Note that the previous configuration is tailored to the current state of http://www.ps2pdf.com. The site administrators might choose to alter it at any time, requiring you to change this printer’s configuration.

Create a PDF Album of Your Digital Pictures

Quickly prepare your photos to share with family and friends.

With a digital camera you can easily create hundreds of photographic images. Preparing these pictures to share with your family and friends is a more difficult task. Consider creating a photo album with PDF. It makes a clean package that you can easily distribute, and its thumbnails feature is ideal for rapid navigation.

Most importantly, you can quickly and easily create one, shown in Figure 4-18, with free software. ImageMagick can create a single PDF from a folder of photographs in a snap. Create a lightweight edition suitable for email by simply adding downsample and compression settings.

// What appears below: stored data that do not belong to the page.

-- ==== Sys2Proof/Machine/Tables.lean ====
section
/-!
DEFINITION. The correction tables (chapter 10): working copies, their values under temperature and load, and bring-in.
-/
namespace Sys2Proof.Machine

/-! ### Sections (R312 to R315) -/

/-- The key of a section of a working copy. -/
def calKey (region block cell kind : Nat) : Nat := region * 2 ^ 24 + block * 2 ^ 16 + cell * 2 ^ 8 + kind

/-- Words of a point, by kind (R315); 0 where there is no such kind. -/
def pointWords (kind : Nat) : Nat :=
  match kind with
  | 1 => 64 | 2 => 1 | 3 => 128 | 4 => 17 | 5 => 2 | 6 => 8 | 7 => 1 | _ => 0

/-- Is there a section of this kind at an address (R227, R315)? -/
def sectionAt (region block cell kind : Nat) : Bool :=
  match kind with
  | 1 => 8 ≤ region && region < 14 && block < 8 && cell ≤ 16
  | 2 | 3 | 5 => 8 ≤ region && region < 14 && block < 8 && cell < 16
  | 4 => 8 ≤ region && region < 14 && block < 8 && cell = 0xFF
  | 6 => (8 ≤ region && region < 14 && block < 8 && cell = 0x20) || (region = 3 && block = 0 && 0x20 ≤ cell && cell < 0x24)
           || (region = 1 && block = 0xFF && (cell = 0x20 || cell = 0x21))
  | 7 => region = 3 && block = 0 && cell < 8
  | _ => false

/-- The factory store's set (R313): bin centres, front-end offsets and converter trims at −20, 25 and 85 °C, bin centres at both load
points; every other table is 0. -/
def factorySet (key : Nat) : CalSet :=
  let kind := key % 256
  let n := if kind = 1 then 6 else 3
  { keys := [-2000, 2500, 8500], load := kind = 1,
    points := (List.range n).map (fun j => (List.range (pointWords kind)).map (fun i =>
      if kind = 1 ∨ kind = 5 ∨ kind = 6 then Config.factoryWord key j i else 0)) }

/-- A section of a working copy. -/
def State.section_ (s : State) (key : Nat) : CalSection := (look (fun _ => none) s.cal.sections key).getD { set := factorySet key }
def setSection (key : Nat) (x : CalSection) (s : State) : State :=
  { s with cal := { s.cal with sections := put (fun _ => none) s.cal.sections key (some x) } }

/-- The calibration count and time of a section (R327). -/
def State.calCount (s : State) (key : Nat) : Nat × Word := look (fun _ => (0, 0)) s.cal.counts key

/-- The 16-bit halves of a list of words, low half first. -/
def halves : List Word → List Nat
  | [] => []
  | w :: ws => w.toNat % 65536 :: w.toNat / 65536 :: halves ws

/-- Two 16-bit values in each word, low half first. -/
def packHalves : List Nat → List Word
  | [] => []
  | [a] => [w32 (a % 65536)]
  | a :: b :: l => w32 (a % 65536 + b % 65536 * 65536) :: packHalves l

/-- The entries of a point, by kind (R315): for kind 0x06 offset and gain of each gain code in turn. -/
def entriesOf (kind : Nat) (ws : List Word) : List Int :=
  match kind with
  | 1 => (halves ws).map (fun (x : Nat) => (x : Int))
  | 2 => ws.map (fun w => sext 32 w.toNat)
  | 3 => (halves ws).map (sext 16)
  | 4 => ((halves ws).take 33).map (sext 16)
  | 5 => match ws with
    | [a, b] => [sext 16 (a.toNat % 65536), sext 16 (b.toNat % 65536), sext 16 (b.toNat / 65536)]
    | _ => []
  | 6 => ws.zipIdx.map (fun p => if p.2 % 2 = 0 then sext 24 p.1.toNat else ((p.1.toNat % 2 ^ 24 : Nat) : Int))
  | _ => ws.map (fun w => sext 24 w.toNat)

/-- The words in which a value in force is read (R329): packed as in a point. -/
def packEntries (kind : Nat) (v : List Int) : List Word :=
  match kind with
  | 1 | 3 | 4 => packHalves (v.map (toBits 16))
  | 5 => [w32 (toBits 16 (nth 0 v 0)), w32 (toBits 16 (nth 0 v 1) + toBits 16 (nth 0 v 2) * 65536)]
  | 2 => v.map (fun x => w32 (toBits 32 x))
  | _ => v.map (fun x => w32 (toBits 24 x))

/-! ### Values (R318 to R321) -/

/-- The largest point whose key does not exceed `t`, counting from `j`. -/
def keyBelow (t : Int) : Nat → List Int → Nat
  | j, _ :: b :: l => if b ≤ t then keyBelow t (j + 1) (b :: l) else j
  | j, _ => j

/-- Entries between two points, `num` of `den` along. -/
def mixEntries (a b : List Int) (num den : Int) : List Int := (a.zip b).map (fun p => p.1 + Int.tdiv ((p.2 - p.1) * num) den)

/-- The entries of load point `l` at temperature `t`. -/
def CalSet.atLoad (c : CalSet) (kind l : Nat) (t : Int) : List Int :=
  let n := c.keys.length
  let pt := fun j => entriesOf kind (nth [] c.points (l * n + j))
  if t ≤ nth 0 c.keys 0 then pt 0
  else if nth 0 c.keys (n - 1) ≤ t then pt (n - 1)
  else
    let j := keyBelow t 0 c.keys
    mixEntries (pt j) (pt (j + 1)) (t - nth 0 c.keys j) (nth 0 c.keys (j + 1) - nth 0 c.keys j)

/-- The stored values at a temperature and load (R320). -/
def CalSet.value (c : CalSet) (kind : Nat) (t : Int) (lam : Nat) : List Int :=
  if c.load then mixEntries (c.atLoad kind 0 t) (c.atLoad kind 1 t) lam 1024 else c.atLoad kind 0 t

/-- Add two lists of entries; a missing entry of the second is 0. -/
def addEntries (a b : List Int) : List Int := a.zipIdx.map (fun p => p.1 + nth 0 b p.2)

/-- The reference cell's section of the block that a key lies in. -/
def refKey (key : Nat) : Nat := key / 2 ^ 16 * 2 ^ 16 + 0x1001

/-- The block drift for a cell's bin centres: ref_now less ref_fg at the same temperature and load (R135, R321). -/
def State.driftOf (s : State) (key : Nat) (ref : Option (List Nat)) (t : Int) (lam : Nat) : List Int :=
  match ref with
  | none => []
  | some now =>
    if key % 256 = 1 ∧ key ≠ refKey key then
      ((s.section_ (refKey key)).set.value 1 t lam).zipIdx.map (fun p => (nth 0 now p.2 : Int) - p.1)
    else []

/-- Δ of a slew (R322). -/
def CalSection.delta (x : CalSection) : List Int :=
  if x.k < x.n then x.delta0.map (fun d => Int.tdiv (d * ((x.n - x.k : Nat) : Int)) x.n) else []

/-- The value of a stored set with its drift and a slew offset. -/
def State.valueWith (s : State) (key : Nat) (set : CalSet) (ref : Option (List Nat)) (delta : List Int) : List Int :=
  let r := key / 2 ^ 24
  let t := s.calTemp r
  let lam := s.calLoad r
  addEntries (addEntries (set.value (key % 256) t lam) (s.driftOf key ref t lam)) delta

/-- The value in force of a section (R321). -/
def State.inForce (s : State) (key : Nat) : List Int :=
  let x := s.section_ key
  s.valueWith key x.set x.ref x.delta

/-! ### Bring-in (R322, R323, R327) -/

/-- Any bring-in is in progress. -/
def State.slewActive (s : State) : Bool := s.cal.sections.any (fun e => e.2.any CalSection.busy)

/-- A bring-in of a section starts with a new stored set, a new drift, or both; it counts, and takes effect in full at once while the
device builds no pixels. -/
def bringIn (key : Nat) (set : Option CalSet) (ref : Option (List Nat)) (s : State) : State :=
  let x := s.section_ key
  let (n, _) := s.calCount key
  let s1 := { s with cal := { s.cal with counts := put (fun _ => (0, 0)) s.cal.counts key (satAdd 0xFFFFFFFF n 1, s.mgmt.chip.hours) } }
  if s.shooting then
    setSection key { x with next := set <|> x.next, nextRef := ref <|> x.nextRef, nNext := (s.reg CAL_SLEW).toNat % 1024 } s1
  else setSection key { set := set.getD x.set, ref := ref <|> x.ref } s1

/-- A bring-in of the section waits for a frame boundary. -/
def CalSection.waits (x : CalSection) : Bool := x.next.isSome || x.nextRef.isSome

/-- The stored set of a block's reference cell has changed, and with it the drift of each cell with one in force: a bring-in of these cells'
bin centres starts too (R321, R322); that of a cell whose own set has changed with it, as `own` says, has started already (R327). -/
def bringDrift (region block : Nat) (own : Nat → Bool) (s : State) : State :=
  forUp (fun i t =>
    let key := calKey region block i 1
    let x := t.section_ key
    if (x.ref.isSome || x.nextRef.isSome) && !own i then bringIn key (some (x.next.getD x.set)) none t else t) 0 16 s

/-- A frame boundary for one section: a waiting set takes effect, or the slew in progress takes its next step. -/
def slewStep (key : Nat) (s : State) : State :=
  let x := s.section_ key
  if x.waits then setSection key { set := x.next.getD x.set, ref := x.nextRef <|> x.ref, k := 0, n := x.nNext } s
  else if x.k < x.n then setSection key { x with k := x.k + 1 } s
  else s

/-- The slew offset of a section that takes effect: the value in force before the boundary, less the new value, both with the reference
sets of their side of it (R322, R323). -/
def slewOffset (before : State) (key : Nat) (s : State) : State :=
  if (before.section_ key).waits then
    let x := s.section_ key
    setSection key { x with delta0 := addEntries (before.inForce key) ((s.valueWith key x.set x.ref []).map (fun v => -v)) } s
  else s

/-- A frame boundary while pixels are built. -/
def slewFrame (s : State) : State :=
  let s1 := s.cal.sections.foldl (fun t e => slewStep e.1 t) s
  s.cal.sections.foldl (fun t e => slewOffset s e.1 t) s1

/-! ### Calibration tables of a Cut (R312, R314) -/

/-- Cut `n` points of `p` words off a list. -/
def takePoints (p : Nat) : Nat → List Word → List (List Word)
  | 0, _ => []
  | n + 1, ws => ws.take p :: takePoints p n (ws.drop p)

/-- The sections of a calibration table, each with its kind; `n` bounds them. -/
def parseSections : Nat → List Word → List (Nat × CalSet)
  | 0, _ => []
  | _, [] => []
  | n + 1, w :: ws =>
    let kind := w.toNat % 256
    let nt := w.toNat / 256 % 16
    let load := w.getLsbD 12
    let np := if load then 2 * nt else nt
    let p := pointWords kind
    (kind, { keys := ((halves (ws.take 4)).take nt).map (sext 16), load := load, points := takePoints p np (ws.drop 4) })
      :: parseSections n (ws.drop (4 + np * p))

/-- Whose calibration tables are installed: those of the frames that a Cut carried itself, or, with none, all of a plane's, where the
domain has come from its power-on with the tables of the factory store (R312). -/
abbrev Carried := Option (List (Nat × Nat))

/-- The sections that are installed at one address. -/
def carriedSections (pl : Option Plane) (cd : Carried) (region block cell : Nat) : List (Nat × CalSet) :=
  let a := region * 2 ^ 24 + block * 2 ^ 16 + cell * 2 ^ 8
  if cd.all (fun l => l.contains (a, 0x0703)) then parseSections 8 (tableOf pl a 0x0703) else []

/-- A target that applies a plane installs the sections its tables carry at one address (R312, R322). -/
def installAt (pl : Option Plane) (cd : Carried) (region block cell : Nat) (s : State) : State :=
  let l := carriedSections pl cd region block cell
  let s1 := l.foldl (fun t e => bringIn (calKey region block cell e.1) (some e.2) none t) s
  if cell = 16 ∧ l.any (fun e => e.1 = 1) then
    bringDrift region block (fun i => (carriedSections pl cd region block i).any (fun e => e.1 = 1)) s1
  else s1

/-- The sections of a receive block: cells 0 to 16, the ambient converter, and the block's own. -/
def installBlock (pl : Option Plane) (cd : Carried) (k : Nat) (s : State) : State :=
  let r := 8 + k / 8
  installAt pl cd r (k % 8) 0xFF (installAt pl cd r (k % 8) 0x20 (forUp (installAt pl cd r (k % 8)) 0 17 s))

/-- The sections of SC: axes and sensor converters; and of HK. -/
def installSc (pl : Option Plane) (cd : Carried) (s : State) : State := forUp (installAt pl cd 3 0) 0x20 4 (forUp (installAt pl cd 3 0) 0 8 s)
def installHk (pl : Option Plane) (cd : Carried) (s : State) : State := forUp (installAt pl cd 1 0xFF) 0x20 2 s

/-! ### The start of a foreground run (R324 to R326) -/

/-- The block leaves service once no pixel from before its boundary is still open (R325). -/
def fgLeft (k : Nat) (s : State) : State :=
  let b := s.blk k
  let old := fun p : Pixel => p.inProgress && p.flags &&& 0x40 = 0
  if b.fgLeave && !b.bufX.any old && !b.bufY.any old then fgBegin k s else s

/-! ### Trims (R317) -/

/-- Converter `k`'s address as region, block and cell (R227). -/
def adcCell (k : Nat) : Nat × Nat × Nat :=
  if k < 48 then (8 + k / 8, k % 8, 0x20) else if k < 52 then (3, 0, 0x20 + (k - 48)) else (1, 0xFF, 0x20 + (k - 52))

/-- A raw code of converter `k` at gain code `g`, trimmed (R317); `n` is the resolution. -/
def State.trim (s : State) (k g n raw : Nat) : Nat :=
  let (r, b, c) := adcCell k
  let v := s.inForce (calKey r b c 6)
  (clampI 0 ((2 : Int) ^ n - 1) (((16 * (raw : Int) - nth 0 v (2 * g)) * nth 0 v (2 * g + 1) + 2 ^ 25) / 2 ^ 26)).toNat

end Sys2Proof.Machine
end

Collecting photos into a distributable package that is easy to navigate
Figure 4-18. Collecting photos into a distributable package that is easy to navigate

Install ImageMagick

Visit http://www.imagemagick.org to learn about this powerful toolset and to download a Windows installer. The installer also unpacks documentation. We will use the convert tool, which is described in convert.html.

Convert Images to PDF

These examples use JPEG input images, but you can adapt them for use with other image types. Find a folder of images, open a command prompt [Hack #79] in this folder, and whisper this cantrip:

convert -density 100 -quality 85 \
-page "800x800>" -resize "800x800>" *.jpg album.pdf

When it is done, open album.pdf in Acrobat/Reader. Each image gets one PDF page, and they are ordered alphabetically by filename. To view all images with a uniform zoom, select View Actual Size. View the thumbnails by selecting View Navigation Tabs Pages (Acrobat 6) or Window Thumbnails (Acrobat 5). Select any image and copy it to the clipboard for use elsewhere; this works in Reader as well as Acrobat.

Let’s take a look at our command parameters:

density

This is the resolution of output images measured in dots per inch (dpi). The default is 72 dpi. Changing it doesn’t affect the resulting image quality. Rather, it affects the logical, outer dimensions of the image. For example, a 1600 1200-pixel image at 200 dpi is 8 6 inches. At 100 dpi it is 16 12 inches. I chose 100 dpi because it strikes a good balance between on-screen, Actual Size viewing and paper printing (150 dpi is good for printing photos on most 600 dpi printers).

quality

This is the JPEG compression applied to the images as they are packed into the PDF. 0 yields the poorest image quality but the greatest compression. 100 yields the greatest image quality but the poorest compression. The default is 75.

page

This describes the outer dimensions of the PDF page, in pixels. If an image is smaller than these dimensions, the page is reduced to fit the image. Omitting this option causes large images to be constrained by (and squeezed into) the default, letter-page size. Set it to match the resize option.

resize

This describes the maximum dimensions (in pixels) for all output images. The > symbol means that images smaller than this are not changed, and images larger than this are downsampled to fit. Decrease these dimensions to yield a smaller PDF file size. Increase these dimensions to improve image fidelity. Set page to match.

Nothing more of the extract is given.